Exercise goal: Copy out the entries below exactly as they stand, but only from the line containing "detaching := decide" through the line containing "Att.src ∧ t.rP p Kp.orient = (if".

The data:
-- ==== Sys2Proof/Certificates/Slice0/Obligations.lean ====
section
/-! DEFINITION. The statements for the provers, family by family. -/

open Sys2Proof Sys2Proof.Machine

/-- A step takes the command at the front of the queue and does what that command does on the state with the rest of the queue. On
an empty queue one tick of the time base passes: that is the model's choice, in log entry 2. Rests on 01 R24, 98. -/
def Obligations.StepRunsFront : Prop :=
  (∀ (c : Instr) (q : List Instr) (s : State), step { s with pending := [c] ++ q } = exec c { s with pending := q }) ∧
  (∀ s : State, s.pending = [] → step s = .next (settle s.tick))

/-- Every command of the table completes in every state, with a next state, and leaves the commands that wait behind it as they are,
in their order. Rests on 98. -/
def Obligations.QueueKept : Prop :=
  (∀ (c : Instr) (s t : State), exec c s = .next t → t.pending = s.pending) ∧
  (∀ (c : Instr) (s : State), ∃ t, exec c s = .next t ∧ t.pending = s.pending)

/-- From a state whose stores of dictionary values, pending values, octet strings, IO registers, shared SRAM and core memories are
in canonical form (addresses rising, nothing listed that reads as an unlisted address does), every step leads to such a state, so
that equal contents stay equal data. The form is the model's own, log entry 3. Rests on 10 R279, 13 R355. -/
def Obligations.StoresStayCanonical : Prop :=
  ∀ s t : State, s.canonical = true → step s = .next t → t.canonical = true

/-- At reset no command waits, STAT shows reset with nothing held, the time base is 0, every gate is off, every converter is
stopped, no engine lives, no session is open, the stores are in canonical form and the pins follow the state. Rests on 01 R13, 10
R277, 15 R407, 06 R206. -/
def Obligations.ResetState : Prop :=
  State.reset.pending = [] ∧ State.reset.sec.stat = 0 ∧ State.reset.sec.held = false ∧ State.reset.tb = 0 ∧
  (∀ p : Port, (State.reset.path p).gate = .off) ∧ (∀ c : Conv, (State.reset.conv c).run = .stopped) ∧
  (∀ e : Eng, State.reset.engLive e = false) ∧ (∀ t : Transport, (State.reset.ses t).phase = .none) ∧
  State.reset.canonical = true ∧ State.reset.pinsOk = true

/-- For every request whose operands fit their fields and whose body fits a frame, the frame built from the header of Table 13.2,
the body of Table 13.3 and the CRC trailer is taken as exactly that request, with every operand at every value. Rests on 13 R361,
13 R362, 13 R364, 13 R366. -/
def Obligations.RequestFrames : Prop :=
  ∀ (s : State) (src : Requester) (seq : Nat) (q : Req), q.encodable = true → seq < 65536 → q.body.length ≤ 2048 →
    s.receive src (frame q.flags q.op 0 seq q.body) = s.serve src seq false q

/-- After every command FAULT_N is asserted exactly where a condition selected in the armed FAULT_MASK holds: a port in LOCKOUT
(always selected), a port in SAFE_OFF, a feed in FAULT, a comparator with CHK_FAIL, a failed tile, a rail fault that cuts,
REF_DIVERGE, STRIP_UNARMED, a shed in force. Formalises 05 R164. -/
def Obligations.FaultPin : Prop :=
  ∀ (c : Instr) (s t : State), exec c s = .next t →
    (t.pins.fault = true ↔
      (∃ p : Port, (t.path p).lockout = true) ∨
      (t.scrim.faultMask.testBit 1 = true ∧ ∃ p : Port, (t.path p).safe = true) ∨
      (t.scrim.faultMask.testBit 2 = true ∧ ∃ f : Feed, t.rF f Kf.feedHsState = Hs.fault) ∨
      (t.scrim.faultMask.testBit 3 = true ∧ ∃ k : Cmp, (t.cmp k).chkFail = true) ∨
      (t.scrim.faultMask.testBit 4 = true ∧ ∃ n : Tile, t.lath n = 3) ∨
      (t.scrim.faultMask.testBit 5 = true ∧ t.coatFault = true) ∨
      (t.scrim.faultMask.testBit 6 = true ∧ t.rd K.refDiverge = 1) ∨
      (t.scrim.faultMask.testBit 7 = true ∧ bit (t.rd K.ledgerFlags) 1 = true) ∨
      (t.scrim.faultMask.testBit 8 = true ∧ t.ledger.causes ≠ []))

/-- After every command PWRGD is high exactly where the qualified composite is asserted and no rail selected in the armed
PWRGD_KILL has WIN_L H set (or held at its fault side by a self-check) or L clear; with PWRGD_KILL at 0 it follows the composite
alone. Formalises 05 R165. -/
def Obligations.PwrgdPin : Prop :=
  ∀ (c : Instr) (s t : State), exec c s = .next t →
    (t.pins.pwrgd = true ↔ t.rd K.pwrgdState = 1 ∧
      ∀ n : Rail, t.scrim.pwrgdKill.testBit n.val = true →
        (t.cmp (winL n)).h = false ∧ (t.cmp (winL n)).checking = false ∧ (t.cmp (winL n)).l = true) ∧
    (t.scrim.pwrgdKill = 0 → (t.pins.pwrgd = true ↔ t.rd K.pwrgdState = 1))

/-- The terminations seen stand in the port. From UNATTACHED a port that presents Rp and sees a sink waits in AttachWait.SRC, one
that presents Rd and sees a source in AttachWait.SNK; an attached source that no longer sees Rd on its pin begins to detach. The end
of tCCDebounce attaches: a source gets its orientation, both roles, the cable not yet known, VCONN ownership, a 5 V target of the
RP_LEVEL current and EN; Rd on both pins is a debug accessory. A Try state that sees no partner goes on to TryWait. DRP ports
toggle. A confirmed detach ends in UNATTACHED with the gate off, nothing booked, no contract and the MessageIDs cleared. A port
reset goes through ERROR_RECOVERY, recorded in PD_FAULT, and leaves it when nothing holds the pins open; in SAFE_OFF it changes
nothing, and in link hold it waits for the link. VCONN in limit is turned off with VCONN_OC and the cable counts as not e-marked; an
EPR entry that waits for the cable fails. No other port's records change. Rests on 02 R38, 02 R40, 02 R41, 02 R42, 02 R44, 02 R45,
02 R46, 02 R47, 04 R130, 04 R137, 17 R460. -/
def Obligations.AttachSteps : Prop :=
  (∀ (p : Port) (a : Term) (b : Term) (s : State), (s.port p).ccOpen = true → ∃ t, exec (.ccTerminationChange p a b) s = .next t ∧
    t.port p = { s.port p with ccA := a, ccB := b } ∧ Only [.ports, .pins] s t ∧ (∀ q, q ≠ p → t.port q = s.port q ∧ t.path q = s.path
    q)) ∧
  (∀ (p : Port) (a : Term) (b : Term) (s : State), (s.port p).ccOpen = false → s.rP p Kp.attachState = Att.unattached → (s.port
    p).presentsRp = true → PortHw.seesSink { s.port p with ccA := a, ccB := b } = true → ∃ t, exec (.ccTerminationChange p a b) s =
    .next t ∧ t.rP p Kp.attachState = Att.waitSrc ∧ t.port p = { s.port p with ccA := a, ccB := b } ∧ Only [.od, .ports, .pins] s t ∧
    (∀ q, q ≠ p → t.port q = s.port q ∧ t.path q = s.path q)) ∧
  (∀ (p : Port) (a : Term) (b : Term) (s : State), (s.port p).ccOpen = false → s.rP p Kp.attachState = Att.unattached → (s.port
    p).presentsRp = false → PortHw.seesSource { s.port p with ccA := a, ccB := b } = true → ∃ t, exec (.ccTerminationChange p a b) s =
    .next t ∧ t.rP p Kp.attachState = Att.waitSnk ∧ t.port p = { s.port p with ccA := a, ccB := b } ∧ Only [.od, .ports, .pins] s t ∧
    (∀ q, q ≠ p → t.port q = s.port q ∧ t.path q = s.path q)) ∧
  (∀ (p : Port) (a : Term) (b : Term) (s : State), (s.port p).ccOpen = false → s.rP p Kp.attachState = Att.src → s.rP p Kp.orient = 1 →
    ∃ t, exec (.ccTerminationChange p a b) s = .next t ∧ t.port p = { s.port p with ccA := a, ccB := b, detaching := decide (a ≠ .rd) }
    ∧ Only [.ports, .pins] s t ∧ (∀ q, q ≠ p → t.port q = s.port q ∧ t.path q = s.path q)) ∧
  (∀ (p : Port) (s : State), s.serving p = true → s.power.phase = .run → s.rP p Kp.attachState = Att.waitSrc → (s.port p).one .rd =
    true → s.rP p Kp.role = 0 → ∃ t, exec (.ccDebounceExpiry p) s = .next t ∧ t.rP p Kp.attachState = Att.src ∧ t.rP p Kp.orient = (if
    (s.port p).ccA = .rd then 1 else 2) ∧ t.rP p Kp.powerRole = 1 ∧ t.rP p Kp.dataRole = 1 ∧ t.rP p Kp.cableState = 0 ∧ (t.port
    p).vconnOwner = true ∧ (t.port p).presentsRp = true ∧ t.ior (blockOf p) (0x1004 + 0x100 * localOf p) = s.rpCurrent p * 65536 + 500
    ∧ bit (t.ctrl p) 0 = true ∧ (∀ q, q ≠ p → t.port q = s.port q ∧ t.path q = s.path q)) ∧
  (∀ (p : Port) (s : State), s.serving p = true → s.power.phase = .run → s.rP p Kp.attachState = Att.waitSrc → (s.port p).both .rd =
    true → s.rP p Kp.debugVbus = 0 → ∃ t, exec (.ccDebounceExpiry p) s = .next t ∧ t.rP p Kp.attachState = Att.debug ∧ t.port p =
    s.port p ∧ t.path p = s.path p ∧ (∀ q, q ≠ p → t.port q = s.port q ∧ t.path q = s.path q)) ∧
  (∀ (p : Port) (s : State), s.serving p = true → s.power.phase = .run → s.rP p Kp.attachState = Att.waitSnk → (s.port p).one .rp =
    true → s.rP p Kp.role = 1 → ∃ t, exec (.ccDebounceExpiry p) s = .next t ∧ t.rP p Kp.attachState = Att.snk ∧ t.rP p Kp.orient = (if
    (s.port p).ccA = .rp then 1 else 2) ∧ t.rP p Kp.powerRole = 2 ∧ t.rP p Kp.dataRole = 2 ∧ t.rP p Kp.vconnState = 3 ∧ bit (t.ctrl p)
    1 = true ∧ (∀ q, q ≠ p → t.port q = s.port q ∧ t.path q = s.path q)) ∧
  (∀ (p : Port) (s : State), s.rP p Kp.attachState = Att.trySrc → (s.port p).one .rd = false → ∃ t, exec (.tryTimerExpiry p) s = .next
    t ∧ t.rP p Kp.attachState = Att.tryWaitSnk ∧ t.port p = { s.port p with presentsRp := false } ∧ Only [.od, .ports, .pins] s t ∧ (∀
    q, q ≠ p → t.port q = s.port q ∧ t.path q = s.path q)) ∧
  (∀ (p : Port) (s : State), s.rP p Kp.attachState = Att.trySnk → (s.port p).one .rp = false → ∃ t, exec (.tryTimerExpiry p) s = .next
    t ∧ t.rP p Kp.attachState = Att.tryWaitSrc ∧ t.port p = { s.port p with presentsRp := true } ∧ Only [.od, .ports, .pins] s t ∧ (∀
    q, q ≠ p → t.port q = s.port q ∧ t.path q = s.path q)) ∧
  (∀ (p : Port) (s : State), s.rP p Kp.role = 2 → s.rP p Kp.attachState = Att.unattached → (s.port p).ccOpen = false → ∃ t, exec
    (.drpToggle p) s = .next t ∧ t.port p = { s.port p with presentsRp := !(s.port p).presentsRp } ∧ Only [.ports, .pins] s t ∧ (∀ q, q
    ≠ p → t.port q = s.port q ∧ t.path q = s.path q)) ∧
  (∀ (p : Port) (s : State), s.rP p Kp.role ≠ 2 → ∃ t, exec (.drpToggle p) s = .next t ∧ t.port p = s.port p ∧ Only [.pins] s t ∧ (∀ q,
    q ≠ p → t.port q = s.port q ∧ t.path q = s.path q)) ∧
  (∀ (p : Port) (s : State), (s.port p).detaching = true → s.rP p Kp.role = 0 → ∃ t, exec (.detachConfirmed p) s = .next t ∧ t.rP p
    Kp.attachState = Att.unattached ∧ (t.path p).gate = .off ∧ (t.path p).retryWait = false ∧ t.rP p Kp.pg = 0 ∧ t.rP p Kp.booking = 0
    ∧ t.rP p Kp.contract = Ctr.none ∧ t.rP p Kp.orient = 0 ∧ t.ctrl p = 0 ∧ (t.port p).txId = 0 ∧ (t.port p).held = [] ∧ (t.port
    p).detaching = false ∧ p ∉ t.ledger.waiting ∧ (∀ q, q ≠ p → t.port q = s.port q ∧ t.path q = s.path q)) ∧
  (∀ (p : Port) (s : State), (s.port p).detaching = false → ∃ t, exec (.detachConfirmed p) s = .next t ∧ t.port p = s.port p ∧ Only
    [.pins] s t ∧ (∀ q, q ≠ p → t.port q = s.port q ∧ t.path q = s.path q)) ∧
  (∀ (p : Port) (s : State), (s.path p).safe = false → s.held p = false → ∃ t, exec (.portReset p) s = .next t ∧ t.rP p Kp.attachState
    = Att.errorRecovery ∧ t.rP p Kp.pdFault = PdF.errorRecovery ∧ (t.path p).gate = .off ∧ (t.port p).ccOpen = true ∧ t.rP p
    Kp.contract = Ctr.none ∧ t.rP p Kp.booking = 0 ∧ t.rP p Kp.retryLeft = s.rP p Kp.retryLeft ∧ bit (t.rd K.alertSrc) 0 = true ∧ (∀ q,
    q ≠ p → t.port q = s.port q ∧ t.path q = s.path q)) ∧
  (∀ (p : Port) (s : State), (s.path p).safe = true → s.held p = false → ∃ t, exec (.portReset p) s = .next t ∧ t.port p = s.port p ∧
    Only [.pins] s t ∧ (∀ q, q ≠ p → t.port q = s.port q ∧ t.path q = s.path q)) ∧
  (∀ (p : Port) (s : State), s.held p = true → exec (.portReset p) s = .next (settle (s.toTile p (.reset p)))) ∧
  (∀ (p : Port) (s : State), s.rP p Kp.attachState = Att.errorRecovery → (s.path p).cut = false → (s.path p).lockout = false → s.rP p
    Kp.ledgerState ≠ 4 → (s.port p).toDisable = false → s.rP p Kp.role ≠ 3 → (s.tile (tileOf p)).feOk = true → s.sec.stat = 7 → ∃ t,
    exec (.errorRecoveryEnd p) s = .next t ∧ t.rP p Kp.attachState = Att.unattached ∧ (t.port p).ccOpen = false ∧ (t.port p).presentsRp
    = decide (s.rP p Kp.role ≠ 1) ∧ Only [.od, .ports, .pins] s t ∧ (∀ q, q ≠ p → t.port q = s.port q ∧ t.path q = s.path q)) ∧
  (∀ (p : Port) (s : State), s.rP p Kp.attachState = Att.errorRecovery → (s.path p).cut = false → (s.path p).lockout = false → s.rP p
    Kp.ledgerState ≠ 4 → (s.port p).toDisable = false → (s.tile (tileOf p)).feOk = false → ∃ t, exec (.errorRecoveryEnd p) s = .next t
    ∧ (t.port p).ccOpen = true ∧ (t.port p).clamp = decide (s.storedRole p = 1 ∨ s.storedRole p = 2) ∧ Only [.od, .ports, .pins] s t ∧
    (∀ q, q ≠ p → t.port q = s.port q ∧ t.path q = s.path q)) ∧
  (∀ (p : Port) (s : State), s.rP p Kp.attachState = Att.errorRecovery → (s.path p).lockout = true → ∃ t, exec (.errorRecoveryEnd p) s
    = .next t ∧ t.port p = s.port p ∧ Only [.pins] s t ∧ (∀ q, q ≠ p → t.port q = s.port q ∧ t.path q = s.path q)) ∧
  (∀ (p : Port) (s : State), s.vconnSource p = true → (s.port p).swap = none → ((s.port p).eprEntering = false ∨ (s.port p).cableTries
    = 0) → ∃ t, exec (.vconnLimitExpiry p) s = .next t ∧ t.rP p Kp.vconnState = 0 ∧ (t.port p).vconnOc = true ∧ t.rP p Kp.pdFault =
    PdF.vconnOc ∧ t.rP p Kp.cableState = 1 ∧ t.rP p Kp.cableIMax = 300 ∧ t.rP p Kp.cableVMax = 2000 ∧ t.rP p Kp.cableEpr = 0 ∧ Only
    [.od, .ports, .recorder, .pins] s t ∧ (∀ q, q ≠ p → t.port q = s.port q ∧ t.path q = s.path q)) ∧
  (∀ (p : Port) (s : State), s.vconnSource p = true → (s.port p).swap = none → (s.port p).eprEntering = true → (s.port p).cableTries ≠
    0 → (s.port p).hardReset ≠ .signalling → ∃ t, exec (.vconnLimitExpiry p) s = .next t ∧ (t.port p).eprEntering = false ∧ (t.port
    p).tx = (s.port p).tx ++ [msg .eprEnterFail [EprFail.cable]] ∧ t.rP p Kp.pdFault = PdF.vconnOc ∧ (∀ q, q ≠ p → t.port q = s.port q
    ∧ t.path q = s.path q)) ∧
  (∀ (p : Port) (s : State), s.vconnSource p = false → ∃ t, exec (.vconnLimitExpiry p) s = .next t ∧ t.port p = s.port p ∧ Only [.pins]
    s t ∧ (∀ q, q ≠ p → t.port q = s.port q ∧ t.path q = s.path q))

Answer to this exercise:
    ∃ t, exec (.ccTerminationChange p a b) s = .next t ∧ t.port p = { s.port p with ccA := a, ccB := b, detaching := decide (a ≠ .rd) }
    ∧ Only [.ports, .pins] s t ∧ (∀ q, q ≠ p → t.port q = s.port q ∧ t.path q = s.path q)) ∧
  (∀ (p : Port) (s : State), s.serving p = true → s.power.phase = .run → s.rP p Kp.attachState = Att.waitSrc → (s.port p).one .rd =
    true → s.rP p Kp.role = 0 → ∃ t, exec (.ccDebounceExpiry p) s = .next t ∧ t.rP p Kp.attachState = Att.src ∧ t.rP p Kp.orient = (if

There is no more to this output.